* [Description of the task]
Show each line of the data below that has the string "version" in it.

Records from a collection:
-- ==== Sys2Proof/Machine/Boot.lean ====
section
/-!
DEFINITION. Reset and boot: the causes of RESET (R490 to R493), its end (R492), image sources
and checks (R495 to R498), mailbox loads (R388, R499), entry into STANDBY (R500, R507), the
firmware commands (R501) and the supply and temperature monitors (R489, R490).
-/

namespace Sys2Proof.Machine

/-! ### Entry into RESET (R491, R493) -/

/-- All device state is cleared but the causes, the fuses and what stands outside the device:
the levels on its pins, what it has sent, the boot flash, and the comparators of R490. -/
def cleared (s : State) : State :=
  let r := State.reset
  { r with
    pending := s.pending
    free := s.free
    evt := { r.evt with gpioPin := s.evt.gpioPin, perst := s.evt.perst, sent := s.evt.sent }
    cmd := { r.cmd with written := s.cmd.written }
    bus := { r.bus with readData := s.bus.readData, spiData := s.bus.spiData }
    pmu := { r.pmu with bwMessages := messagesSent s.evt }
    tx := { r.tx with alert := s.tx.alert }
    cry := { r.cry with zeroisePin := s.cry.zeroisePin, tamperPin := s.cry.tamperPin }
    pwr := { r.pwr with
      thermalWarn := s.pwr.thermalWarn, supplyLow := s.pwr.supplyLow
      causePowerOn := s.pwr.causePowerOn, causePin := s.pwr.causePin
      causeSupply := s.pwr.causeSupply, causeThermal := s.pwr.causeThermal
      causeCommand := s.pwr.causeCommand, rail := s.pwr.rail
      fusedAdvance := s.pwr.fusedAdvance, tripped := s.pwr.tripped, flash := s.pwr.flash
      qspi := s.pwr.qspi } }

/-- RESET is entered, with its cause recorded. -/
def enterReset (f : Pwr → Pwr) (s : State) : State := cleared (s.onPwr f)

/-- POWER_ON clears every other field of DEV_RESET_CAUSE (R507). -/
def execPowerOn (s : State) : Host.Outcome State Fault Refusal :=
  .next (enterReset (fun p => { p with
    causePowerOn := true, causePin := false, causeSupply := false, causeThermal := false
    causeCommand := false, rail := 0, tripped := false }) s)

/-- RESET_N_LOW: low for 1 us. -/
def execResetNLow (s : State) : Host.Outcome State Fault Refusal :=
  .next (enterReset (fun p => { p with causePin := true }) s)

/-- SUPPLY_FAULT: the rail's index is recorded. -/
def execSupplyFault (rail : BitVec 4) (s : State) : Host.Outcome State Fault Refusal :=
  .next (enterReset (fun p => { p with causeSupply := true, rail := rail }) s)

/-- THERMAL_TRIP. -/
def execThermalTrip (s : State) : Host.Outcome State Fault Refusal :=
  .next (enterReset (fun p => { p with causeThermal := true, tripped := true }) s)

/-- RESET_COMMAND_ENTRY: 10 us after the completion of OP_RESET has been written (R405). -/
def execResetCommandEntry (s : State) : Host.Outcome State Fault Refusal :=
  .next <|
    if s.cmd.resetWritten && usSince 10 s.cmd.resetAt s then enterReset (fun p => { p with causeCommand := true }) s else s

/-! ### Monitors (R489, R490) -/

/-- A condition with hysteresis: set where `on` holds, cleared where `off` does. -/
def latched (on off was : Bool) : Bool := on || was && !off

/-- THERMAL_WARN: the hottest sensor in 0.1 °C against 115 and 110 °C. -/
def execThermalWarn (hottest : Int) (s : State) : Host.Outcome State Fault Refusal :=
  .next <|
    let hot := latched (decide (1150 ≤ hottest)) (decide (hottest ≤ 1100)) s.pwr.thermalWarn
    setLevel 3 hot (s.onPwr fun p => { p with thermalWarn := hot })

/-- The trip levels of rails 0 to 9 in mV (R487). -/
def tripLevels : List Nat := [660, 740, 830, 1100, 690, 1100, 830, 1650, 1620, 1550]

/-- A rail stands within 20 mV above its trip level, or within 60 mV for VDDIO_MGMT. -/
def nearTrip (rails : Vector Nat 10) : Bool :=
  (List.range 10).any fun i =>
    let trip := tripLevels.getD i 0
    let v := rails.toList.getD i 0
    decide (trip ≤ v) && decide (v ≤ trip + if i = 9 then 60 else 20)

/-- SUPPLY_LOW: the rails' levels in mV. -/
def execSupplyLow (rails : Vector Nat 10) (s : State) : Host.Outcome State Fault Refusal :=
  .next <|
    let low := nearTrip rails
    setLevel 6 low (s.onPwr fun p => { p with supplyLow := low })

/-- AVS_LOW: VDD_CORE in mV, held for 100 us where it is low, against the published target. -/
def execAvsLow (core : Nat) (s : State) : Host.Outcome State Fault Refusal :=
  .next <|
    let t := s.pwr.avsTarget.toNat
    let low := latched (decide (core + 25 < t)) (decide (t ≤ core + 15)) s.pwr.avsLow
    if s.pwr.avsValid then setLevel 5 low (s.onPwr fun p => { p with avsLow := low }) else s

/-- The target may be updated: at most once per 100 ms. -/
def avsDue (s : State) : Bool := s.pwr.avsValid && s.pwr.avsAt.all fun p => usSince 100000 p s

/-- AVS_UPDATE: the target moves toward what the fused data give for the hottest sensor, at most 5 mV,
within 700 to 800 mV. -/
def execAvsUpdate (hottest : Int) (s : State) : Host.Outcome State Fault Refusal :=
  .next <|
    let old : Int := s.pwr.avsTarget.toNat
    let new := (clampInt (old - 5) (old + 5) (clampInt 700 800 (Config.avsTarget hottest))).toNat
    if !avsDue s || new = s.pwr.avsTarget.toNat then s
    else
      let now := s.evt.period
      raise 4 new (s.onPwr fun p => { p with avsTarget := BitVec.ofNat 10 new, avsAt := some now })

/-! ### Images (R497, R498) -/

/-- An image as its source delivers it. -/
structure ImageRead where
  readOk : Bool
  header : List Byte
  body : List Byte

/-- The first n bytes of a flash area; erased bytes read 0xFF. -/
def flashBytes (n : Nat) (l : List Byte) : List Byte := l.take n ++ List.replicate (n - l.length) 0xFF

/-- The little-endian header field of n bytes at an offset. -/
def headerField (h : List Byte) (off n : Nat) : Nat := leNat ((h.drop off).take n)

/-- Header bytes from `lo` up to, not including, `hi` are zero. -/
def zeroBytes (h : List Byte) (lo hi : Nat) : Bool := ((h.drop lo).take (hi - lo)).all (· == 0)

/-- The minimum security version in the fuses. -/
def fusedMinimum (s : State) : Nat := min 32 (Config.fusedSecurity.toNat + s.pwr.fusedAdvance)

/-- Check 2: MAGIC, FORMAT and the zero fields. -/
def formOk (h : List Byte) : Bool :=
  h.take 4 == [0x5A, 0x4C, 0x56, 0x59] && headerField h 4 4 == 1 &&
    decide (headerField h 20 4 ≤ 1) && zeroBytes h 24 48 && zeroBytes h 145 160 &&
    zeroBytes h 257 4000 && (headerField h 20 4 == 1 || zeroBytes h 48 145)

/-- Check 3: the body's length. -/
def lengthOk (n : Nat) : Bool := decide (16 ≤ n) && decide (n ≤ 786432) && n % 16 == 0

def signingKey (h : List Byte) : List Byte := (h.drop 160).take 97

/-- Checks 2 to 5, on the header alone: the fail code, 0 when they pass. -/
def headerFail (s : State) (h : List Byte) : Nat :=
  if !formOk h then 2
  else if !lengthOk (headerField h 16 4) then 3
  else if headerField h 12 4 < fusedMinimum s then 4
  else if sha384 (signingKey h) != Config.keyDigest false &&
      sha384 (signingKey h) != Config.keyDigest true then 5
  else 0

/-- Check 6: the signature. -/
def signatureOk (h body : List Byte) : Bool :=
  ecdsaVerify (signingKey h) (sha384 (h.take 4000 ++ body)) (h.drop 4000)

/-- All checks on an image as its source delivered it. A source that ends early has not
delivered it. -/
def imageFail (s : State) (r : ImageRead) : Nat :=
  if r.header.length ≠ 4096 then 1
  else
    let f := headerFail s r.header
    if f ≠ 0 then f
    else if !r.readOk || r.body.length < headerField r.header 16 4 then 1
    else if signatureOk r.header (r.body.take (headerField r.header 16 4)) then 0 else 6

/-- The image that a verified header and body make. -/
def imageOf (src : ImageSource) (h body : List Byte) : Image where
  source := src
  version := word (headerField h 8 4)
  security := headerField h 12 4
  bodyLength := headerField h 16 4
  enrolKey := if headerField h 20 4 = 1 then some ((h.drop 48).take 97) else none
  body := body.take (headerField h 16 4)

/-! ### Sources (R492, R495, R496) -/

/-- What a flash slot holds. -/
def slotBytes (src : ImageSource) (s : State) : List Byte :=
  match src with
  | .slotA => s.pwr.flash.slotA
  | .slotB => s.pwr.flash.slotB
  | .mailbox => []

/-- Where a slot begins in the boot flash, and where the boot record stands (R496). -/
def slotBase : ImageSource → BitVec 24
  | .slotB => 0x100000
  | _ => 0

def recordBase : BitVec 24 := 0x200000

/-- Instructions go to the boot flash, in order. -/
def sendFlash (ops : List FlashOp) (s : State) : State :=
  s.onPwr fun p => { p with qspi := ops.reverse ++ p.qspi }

---

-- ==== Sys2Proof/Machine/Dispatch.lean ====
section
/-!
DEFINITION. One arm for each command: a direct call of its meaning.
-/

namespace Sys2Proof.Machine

* [Answer box]
/-- The minimum security version in the fuses. -/
  version := word (headerField h 8 4)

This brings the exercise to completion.